What is needed | Search the data for "specifier". Each line containing it is to be copied.

[Records contained in a dataset]

>>>>>

/-- Major 0x1E (R74). -/
def decVarithS32 (w : Nat) : Except Illegal Instr :=
  match bits w 0 3 with
  | 0 => .ok (.vaddS32 (field w 16 5) (field w 11 5) (field w 6 5) (field w 3 3))
  | 1 => .ok (.vsubS32 (field w 16 5) (field w 11 5) (field w 6 5) (field w 3 3))
  | 2 => .ok (.vmulS32 (field w 16 5) (field w 11 5) (field w 6 5) (field w 3 3))
  | 3 => guardDec (decide ((field w 16 5).toNat < 28)) .specifier (.ok (.vmacS32 (field w 16 5) (field w 11 5) (field w 6 5) (field w 3 3)))
  | 4 => .ok (.vminsS32 (field w 16 5) (field w 11 5) (field w 6 5) (field w 3 3))
  | 5 => .ok (.vmaxsS32 (field w 16 5) (field w 11 5) (field w 6 5) (field w 3 3))
  | 6 => .ok (.vminzS32 (field w 16 5) (field w 11 5) (field w 6 5) (field w 3 3))
  | _ => .ok (.vmaxzS32 (field w 16 5) (field w 11 5) (field w 6 5) (field w 3 3))

/-- Major 0x1F (R74). -/
def decVlogic (w : Nat) : Except Illegal Instr :=
  match bits w 0 3 with
  | 0 => .ok (.vand (field w 16 5) (field w 11 5) (field w 6 5) (field w 3 3))
  | 1 => .ok (.vor (field w 16 5) (field w 11 5) (field w 6 5) (field w 3 3))
  | 2 => .ok (.vxor (field w 16 5) (field w 11 5) (field w 6 5) (field w 3 3))
  | 3 => .ok (.vandn (field w 16 5) (field w 11 5) (field w 6 5) (field w 3 3))
  | 4 => .ok (.vshl (field w 16 5) (field w 11 5) (field w 6 5) (field w 3 3))
  | 5 => .ok (.vshr (field w 16 5) (field w 11 5) (field w 6 5) (field w 3 3))
  | 6 => .ok (.vsar (field w 16 5) (field w 11 5) (field w 6 5) (field w 3 3))
  | _ => .ok (.vsel (field w 16 5) (field w 11 5) (field w 6 5) (field w 3 3))

/-- Major 0x20 (R74). -/
def decVspecial (w : Nat) : Except Illegal Instr :=
  match bits w 0 3 with
  | 0 => guardDec (zeroAt w 6 5) .reserved (.ok (.vrcp (field w 16 5) (field w 11 5) (field w 3 3)))
  | 1 => guardDec (zeroAt w 6 5) .reserved (.ok (.vrsq (field w 16 5) (field w 11 5) (field w 3 3)))
  | 2 => guardDec (zeroAt w 6 5) .reserved (.ok (.vsqrt (field w 16 5) (field w 11 5) (field w 3 3)))
  | 3 => guardDec (zeroAt w 6 5) .reserved (.ok (.vex2 (field w 16 5) (field w 11 5) (field w 3 3)))
  | 4 => guardDec (zeroAt w 6 5) .reserved (.ok (.vlg2 (field w 16 5) (field w 11 5) (field w 3 3)))
  | 5 => .ok (.vdiv (field w 16 5) (field w 11 5) (field w 6 5) (field w 3 3))
  | 6 => guardDec (zeroAt w 6 5) .reserved (.ok (.vfloor (field w 16 5) (field w 11 5) (field w 3 3)))
  | _ => guardDec (zeroAt w 6 5) .reserved (.ok (.vround (field w 16 5) (field w 11 5) (field w 3 3)))

/-- Major 0x21 (R74). -/
def decVcmp (w : Nat) : Except Illegal Instr :=
  match bits w 0 3 with
  | 0 => guardDec (zeroAt w 19 2) .reserved (.ok (.vceqF32 (field w 16 3) (field w 11 5) (field w 6 5) (field w 3 3)))
  | 1 => guardDec (zeroAt w 19 2) .reserved (.ok (.vcltF32 (field w 16 3) (field w 11 5) (field w 6 5) (field w 3 3)))
  | 2 => guardDec (zeroAt w 19 2) .reserved (.ok (.vcleF32 (field w 16 3) (field w 11 5) (field w 6 5) (field w 3 3)))
  | 3 => guardDec (zeroAt w 19 2) .reserved (.ok (.vcunF32 (field w 16 3) (field w 11 5) (field w 6 5) (field w 3 3)))
  | 4 => guardDec (zeroAt w 19 2) .reserved (.ok (.vceqS32 (field w 16 3) (field w 11 5) (field w 6 5) (field w 3 3)))
  | 5 => guardDec (zeroAt w 19 2) .reserved (.ok (.vcltS32 (field w 16 3) (field w 11 5) (field w 6 5) (field w 3 3)))
  | 6 => guardDec (zeroAt w 19 2) .reserved (.ok (.vcleS32 (field w 16 3) (field w 11 5) (field w 6 5) (field w 3 3)))
  | _ => guardDec (zeroAt w 19 2) .reserved (.ok (.vcltzS32 (field w 16 3) (field w 11 5) (field w 6 5) (field w 3 3)))

/-- Major 0x22 (R74). Bits [4:3] of a p or c field that are not 0 are reported as RESERVED; R150 names no reason (DESIGN CHOICE, log
76). -/
def decVpred (w : Nat) : Except Illegal Instr :=
  match bits w 0 3 with
  | 0 => guardDec (zeroAt w 3 3 && zeroAt w 9 2 && zeroAt w 14 2 && zeroAt w 19 2) .reserved (.ok (.pand (field w 16 3) (field w 11 3) (field w 6 3)))
  | 1 => guardDec (zeroAt w 3 3 && zeroAt w 9 2 && zeroAt w 14 2 && zeroAt w 19 2) .reserved (.ok (.por (field w 16 3) (field w 11 3) (field w 6 3)))
  | 2 => guardDec (zeroAt w 3 3 && zeroAt w 9 2 && zeroAt w 14 2 && zeroAt w 19 2) .reserved (.ok (.pxor (field w 16 3) (field w 11 3) (field w 6 3)))
  | 3 => guardDec (zeroAt w 3 3 && zeroAt w 9 2 && zeroAt w 14 2 && zeroAt w 19 2) .reserved (.ok (.pandn (field w 16 3) (field w 11 3) (field w 6 3)))
  | 4 => guardDec (zeroAt w 3 8 && zeroAt w 14 2 && zeroAt w 19 2) .reserved (.ok (.pnot (field w 16 3) (field w 11 3)))
  | 5 => guardDec (zeroAt w 6 5 && zeroAt w 14 2 && zeroAt w 19 2) .reserved (.ok (.pany (field w 16 3) (field w 11 3) (field w 3 3)))
  | 6 => guardDec (zeroAt w 6 5 && zeroAt w 14 2 && zeroAt w 19 2) .reserved (.ok (.pall (field w 16 3) (field w 11 3) (field w 3 3)))
  | _ => guardDec (zeroAt w 6 5 && zeroAt w 14 2) .reserved (.ok (.pcnt (field w 16 5) (field w 11 3) (field w 3 3)))

/-- Major 0x23 (R74). -/
def decVreduce (w : Nat) : Except Illegal Instr :=
  match bits w 0 3 with
  | 0 => guardDec (zeroAt w 6 5) .reserved (.ok (.vrsumF32 (field w 16 5) (field w 11 5) (field w 3 3)))
  | 1 => guardDec (zeroAt w 6 5) .reserved (.ok (.vrmaxF32 (field w 16 5) (field w 11 5) (field w 3 3)))
  | 2 => guardDec (zeroAt w 6 5) .reserved (.ok (.vrminF32 (field w 16 5) (field w 11 5) (field w 3 3)))
  | 3 => guardDec (zeroAt w 6 5) .reserved (.ok (.vrsumS32 (field w 16 5) (field w 11 5) (field w 3 3)))
  | 4 => guardDec (zeroAt w 6 5) .reserved (.ok (.vscanF32 (field w 16 5) (field w 11 5) (field w 3 3)))
  | 5 => guardDec (zeroAt w 6 5) .reserved (.ok (.vscanS32 (field w 16 5) (field w 11 5) (field w 3 3)))
  | 6 => guardDec (decide (1 ≤ (field w 6 5).toNat ∧ (field w 6 5).toNat ≤ 8)) .function (guardDec (decide ((field w 16 5).toNat < 28)) .specifier (.ok (.vtopk (field w 16 5) (field w 11 5) (field w 6 5) (field w 3 3))))
  | _ => guardDec (zeroAt w 6 5) .reserved (.ok (.vargmax (field w 16 5) (field w 11 5) (field w 3 3)))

<<<<<

Answer to the problem |
  | 3 => guardDec (decide ((field w 16 5).toNat < 28)) .specifier (.ok (.vmacS32 (field w 16 5) (field w 11 5) (field w 6 5) (field w 3 3)))
  | 6 => guardDec (decide (1 ≤ (field w 6 5).toNat ∧ (field w 6 5).toNat ≤ 8)) .function (guardDec (decide ((field w 16 5).toNat < 28)) .specifier (.ok (.vtopk (field w 16 5) (field w 11 5) (field w 6 5) (field w 3 3))))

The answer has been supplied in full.